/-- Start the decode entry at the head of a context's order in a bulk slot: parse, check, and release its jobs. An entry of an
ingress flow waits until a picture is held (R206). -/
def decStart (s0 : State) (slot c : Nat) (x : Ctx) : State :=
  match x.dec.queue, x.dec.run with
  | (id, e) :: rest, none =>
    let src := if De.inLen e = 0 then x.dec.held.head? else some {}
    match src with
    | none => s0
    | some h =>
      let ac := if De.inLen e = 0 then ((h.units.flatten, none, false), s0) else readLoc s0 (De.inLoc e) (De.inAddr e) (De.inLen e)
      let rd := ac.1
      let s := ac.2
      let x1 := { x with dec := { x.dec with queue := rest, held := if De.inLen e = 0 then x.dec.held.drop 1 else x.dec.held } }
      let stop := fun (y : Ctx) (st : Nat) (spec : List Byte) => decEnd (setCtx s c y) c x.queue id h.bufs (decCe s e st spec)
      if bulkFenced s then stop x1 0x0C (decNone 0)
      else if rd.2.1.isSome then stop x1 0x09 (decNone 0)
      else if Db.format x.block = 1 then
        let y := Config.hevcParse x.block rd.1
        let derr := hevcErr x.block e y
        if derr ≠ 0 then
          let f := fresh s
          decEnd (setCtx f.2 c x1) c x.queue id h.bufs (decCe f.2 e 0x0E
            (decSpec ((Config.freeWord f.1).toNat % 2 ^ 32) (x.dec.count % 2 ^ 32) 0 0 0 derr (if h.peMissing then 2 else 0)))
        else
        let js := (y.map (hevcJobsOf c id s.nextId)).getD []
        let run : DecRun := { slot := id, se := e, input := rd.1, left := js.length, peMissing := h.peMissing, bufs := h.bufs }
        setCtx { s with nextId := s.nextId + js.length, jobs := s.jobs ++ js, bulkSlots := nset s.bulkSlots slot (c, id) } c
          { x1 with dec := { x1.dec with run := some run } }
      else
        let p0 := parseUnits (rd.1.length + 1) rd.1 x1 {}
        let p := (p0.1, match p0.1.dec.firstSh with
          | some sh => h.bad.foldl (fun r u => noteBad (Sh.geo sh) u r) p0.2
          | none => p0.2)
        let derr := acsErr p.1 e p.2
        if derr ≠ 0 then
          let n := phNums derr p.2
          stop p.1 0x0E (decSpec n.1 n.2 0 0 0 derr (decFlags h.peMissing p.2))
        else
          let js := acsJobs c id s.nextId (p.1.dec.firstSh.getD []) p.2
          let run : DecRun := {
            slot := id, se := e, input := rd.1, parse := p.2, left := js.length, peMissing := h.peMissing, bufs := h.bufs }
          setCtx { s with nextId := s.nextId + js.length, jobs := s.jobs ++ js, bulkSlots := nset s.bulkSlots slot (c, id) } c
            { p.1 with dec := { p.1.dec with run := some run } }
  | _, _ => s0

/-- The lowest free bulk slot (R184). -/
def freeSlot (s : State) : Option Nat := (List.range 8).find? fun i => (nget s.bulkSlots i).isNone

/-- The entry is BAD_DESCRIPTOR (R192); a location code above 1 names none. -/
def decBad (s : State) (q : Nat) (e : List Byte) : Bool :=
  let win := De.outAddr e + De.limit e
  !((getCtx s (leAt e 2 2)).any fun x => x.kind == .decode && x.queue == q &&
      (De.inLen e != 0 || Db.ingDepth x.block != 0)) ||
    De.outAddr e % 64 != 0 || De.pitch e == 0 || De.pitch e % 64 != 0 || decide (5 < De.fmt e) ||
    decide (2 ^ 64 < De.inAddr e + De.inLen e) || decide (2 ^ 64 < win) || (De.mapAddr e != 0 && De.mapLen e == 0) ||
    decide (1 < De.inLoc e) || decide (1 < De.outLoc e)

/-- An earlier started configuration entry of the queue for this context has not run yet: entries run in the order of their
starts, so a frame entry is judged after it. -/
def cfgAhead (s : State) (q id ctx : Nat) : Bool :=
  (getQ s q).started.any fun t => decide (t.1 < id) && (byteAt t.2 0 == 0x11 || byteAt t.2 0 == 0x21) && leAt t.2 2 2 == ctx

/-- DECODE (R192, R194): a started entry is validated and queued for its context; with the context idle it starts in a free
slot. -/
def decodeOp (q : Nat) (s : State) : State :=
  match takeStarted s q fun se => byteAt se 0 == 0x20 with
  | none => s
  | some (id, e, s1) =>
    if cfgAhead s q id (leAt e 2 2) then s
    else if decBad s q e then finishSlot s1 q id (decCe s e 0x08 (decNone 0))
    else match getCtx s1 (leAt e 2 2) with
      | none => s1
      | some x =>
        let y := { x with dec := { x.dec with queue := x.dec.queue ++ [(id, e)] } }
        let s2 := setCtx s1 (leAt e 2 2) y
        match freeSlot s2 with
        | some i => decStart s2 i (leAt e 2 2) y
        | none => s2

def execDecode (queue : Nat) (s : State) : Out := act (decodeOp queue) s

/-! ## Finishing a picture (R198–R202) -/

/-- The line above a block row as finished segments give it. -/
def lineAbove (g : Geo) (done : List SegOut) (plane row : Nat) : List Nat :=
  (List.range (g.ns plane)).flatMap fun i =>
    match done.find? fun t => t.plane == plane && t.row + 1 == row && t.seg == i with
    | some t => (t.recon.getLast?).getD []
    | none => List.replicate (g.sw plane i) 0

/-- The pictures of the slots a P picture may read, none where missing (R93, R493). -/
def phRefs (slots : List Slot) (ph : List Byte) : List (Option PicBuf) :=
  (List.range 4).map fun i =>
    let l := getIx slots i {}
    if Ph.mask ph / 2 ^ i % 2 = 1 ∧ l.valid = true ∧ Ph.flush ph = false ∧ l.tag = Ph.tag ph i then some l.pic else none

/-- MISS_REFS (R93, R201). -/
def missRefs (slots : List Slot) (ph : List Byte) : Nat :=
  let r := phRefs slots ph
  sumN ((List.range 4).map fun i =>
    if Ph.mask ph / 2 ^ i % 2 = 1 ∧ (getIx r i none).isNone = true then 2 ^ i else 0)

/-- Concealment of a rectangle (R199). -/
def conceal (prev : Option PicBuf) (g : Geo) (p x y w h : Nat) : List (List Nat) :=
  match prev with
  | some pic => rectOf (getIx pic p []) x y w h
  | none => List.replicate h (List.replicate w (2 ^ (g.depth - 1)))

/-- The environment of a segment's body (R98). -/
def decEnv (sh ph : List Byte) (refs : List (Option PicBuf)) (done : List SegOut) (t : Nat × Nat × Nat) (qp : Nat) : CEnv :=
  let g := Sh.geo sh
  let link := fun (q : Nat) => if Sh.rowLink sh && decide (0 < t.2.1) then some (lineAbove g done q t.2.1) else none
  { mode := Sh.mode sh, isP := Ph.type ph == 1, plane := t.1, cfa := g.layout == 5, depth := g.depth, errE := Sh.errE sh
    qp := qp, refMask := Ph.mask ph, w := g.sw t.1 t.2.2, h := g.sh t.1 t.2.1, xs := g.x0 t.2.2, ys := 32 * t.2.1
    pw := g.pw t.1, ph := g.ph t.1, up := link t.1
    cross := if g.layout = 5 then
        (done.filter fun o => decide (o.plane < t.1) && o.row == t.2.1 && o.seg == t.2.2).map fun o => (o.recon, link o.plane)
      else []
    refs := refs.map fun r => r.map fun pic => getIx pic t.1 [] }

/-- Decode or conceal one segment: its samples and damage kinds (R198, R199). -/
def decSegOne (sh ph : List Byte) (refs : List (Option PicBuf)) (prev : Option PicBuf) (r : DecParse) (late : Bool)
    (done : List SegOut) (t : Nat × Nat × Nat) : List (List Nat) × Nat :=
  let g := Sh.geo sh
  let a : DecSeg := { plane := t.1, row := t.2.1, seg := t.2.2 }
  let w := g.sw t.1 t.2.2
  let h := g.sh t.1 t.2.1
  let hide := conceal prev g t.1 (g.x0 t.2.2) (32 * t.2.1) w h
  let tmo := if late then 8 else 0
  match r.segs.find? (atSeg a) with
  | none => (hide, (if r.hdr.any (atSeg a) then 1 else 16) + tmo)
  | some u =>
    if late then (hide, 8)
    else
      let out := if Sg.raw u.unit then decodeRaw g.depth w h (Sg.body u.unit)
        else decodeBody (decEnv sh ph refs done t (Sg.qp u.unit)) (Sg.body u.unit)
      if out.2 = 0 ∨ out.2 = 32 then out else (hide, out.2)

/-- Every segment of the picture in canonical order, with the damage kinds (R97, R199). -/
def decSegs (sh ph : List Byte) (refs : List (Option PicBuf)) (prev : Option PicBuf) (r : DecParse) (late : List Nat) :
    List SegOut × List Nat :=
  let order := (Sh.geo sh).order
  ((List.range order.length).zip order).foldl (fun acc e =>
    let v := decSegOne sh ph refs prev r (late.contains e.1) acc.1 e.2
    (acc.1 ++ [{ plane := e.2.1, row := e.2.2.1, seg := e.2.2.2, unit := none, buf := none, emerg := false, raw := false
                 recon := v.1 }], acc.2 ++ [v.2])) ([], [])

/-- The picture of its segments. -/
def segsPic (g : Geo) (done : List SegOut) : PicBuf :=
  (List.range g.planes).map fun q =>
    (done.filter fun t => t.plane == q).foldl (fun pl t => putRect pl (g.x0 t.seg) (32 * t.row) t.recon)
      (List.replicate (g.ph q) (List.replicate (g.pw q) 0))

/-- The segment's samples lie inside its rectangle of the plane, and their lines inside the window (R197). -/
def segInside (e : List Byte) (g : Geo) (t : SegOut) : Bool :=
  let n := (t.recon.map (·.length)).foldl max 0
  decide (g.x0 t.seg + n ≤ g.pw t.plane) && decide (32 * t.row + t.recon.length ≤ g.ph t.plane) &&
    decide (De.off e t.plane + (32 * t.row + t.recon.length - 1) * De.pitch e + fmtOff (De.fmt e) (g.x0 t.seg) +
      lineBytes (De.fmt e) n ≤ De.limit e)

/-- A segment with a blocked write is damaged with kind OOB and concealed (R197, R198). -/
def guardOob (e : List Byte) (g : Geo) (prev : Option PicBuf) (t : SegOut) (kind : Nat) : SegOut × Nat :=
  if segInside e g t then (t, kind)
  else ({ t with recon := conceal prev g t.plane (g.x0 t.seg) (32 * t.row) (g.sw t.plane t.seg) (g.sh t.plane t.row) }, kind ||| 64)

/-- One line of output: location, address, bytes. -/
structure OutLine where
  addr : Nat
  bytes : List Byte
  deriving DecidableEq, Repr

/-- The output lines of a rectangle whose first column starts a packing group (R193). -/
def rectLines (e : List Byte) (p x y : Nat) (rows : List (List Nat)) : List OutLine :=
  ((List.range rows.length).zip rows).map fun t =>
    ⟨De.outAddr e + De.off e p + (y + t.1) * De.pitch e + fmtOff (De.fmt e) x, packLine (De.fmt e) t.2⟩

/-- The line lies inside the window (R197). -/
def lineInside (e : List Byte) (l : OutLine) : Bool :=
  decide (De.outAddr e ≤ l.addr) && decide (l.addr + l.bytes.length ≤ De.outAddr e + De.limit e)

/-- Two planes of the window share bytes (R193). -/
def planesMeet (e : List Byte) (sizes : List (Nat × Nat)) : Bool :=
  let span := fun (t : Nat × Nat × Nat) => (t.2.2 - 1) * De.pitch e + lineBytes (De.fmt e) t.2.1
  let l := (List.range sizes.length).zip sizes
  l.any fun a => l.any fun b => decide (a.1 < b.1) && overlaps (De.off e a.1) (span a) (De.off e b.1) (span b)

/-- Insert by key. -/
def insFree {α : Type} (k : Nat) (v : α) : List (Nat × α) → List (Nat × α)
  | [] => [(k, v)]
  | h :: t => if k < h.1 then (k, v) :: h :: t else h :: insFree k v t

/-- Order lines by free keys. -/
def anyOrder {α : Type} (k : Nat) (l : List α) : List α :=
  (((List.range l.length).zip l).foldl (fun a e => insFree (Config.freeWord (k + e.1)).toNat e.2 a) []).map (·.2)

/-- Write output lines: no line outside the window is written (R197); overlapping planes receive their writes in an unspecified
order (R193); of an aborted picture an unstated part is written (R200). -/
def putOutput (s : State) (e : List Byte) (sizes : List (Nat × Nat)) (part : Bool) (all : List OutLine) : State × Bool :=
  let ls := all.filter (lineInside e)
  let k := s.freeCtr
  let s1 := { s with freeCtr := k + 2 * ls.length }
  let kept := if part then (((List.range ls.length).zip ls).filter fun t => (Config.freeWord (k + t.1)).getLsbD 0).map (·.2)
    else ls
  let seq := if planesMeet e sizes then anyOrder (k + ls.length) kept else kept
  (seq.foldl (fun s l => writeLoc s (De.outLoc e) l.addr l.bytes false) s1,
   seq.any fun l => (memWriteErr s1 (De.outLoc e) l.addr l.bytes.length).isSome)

________________________________________

## REQUIREMENT
Using the data above, repeat exactly the lines that begin at the line with "let s := ac.2" and end at the line with "let f := fresh s", both ends included.

## ANSWER TO THIS TASK
      let s := ac.2
      let x1 := { x with dec := { x.dec with queue := rest, held := if De.inLen e = 0 then x.dec.held.drop 1 else x.dec.held } }
      let stop := fun (y : Ctx) (st : Nat) (spec : List Byte) => decEnd (setCtx s c y) c x.queue id h.bufs (decCe s e st spec)
      if bulkFenced s then stop x1 0x0C (decNone 0)
      else if rd.2.1.isSome then stop x1 0x09 (decNone 0)
      else if Db.format x.block = 1 then
        let y := Config.hevcParse x.block rd.1
        let derr := hevcErr x.block e y
        if derr ≠ 0 then
          let f := fresh s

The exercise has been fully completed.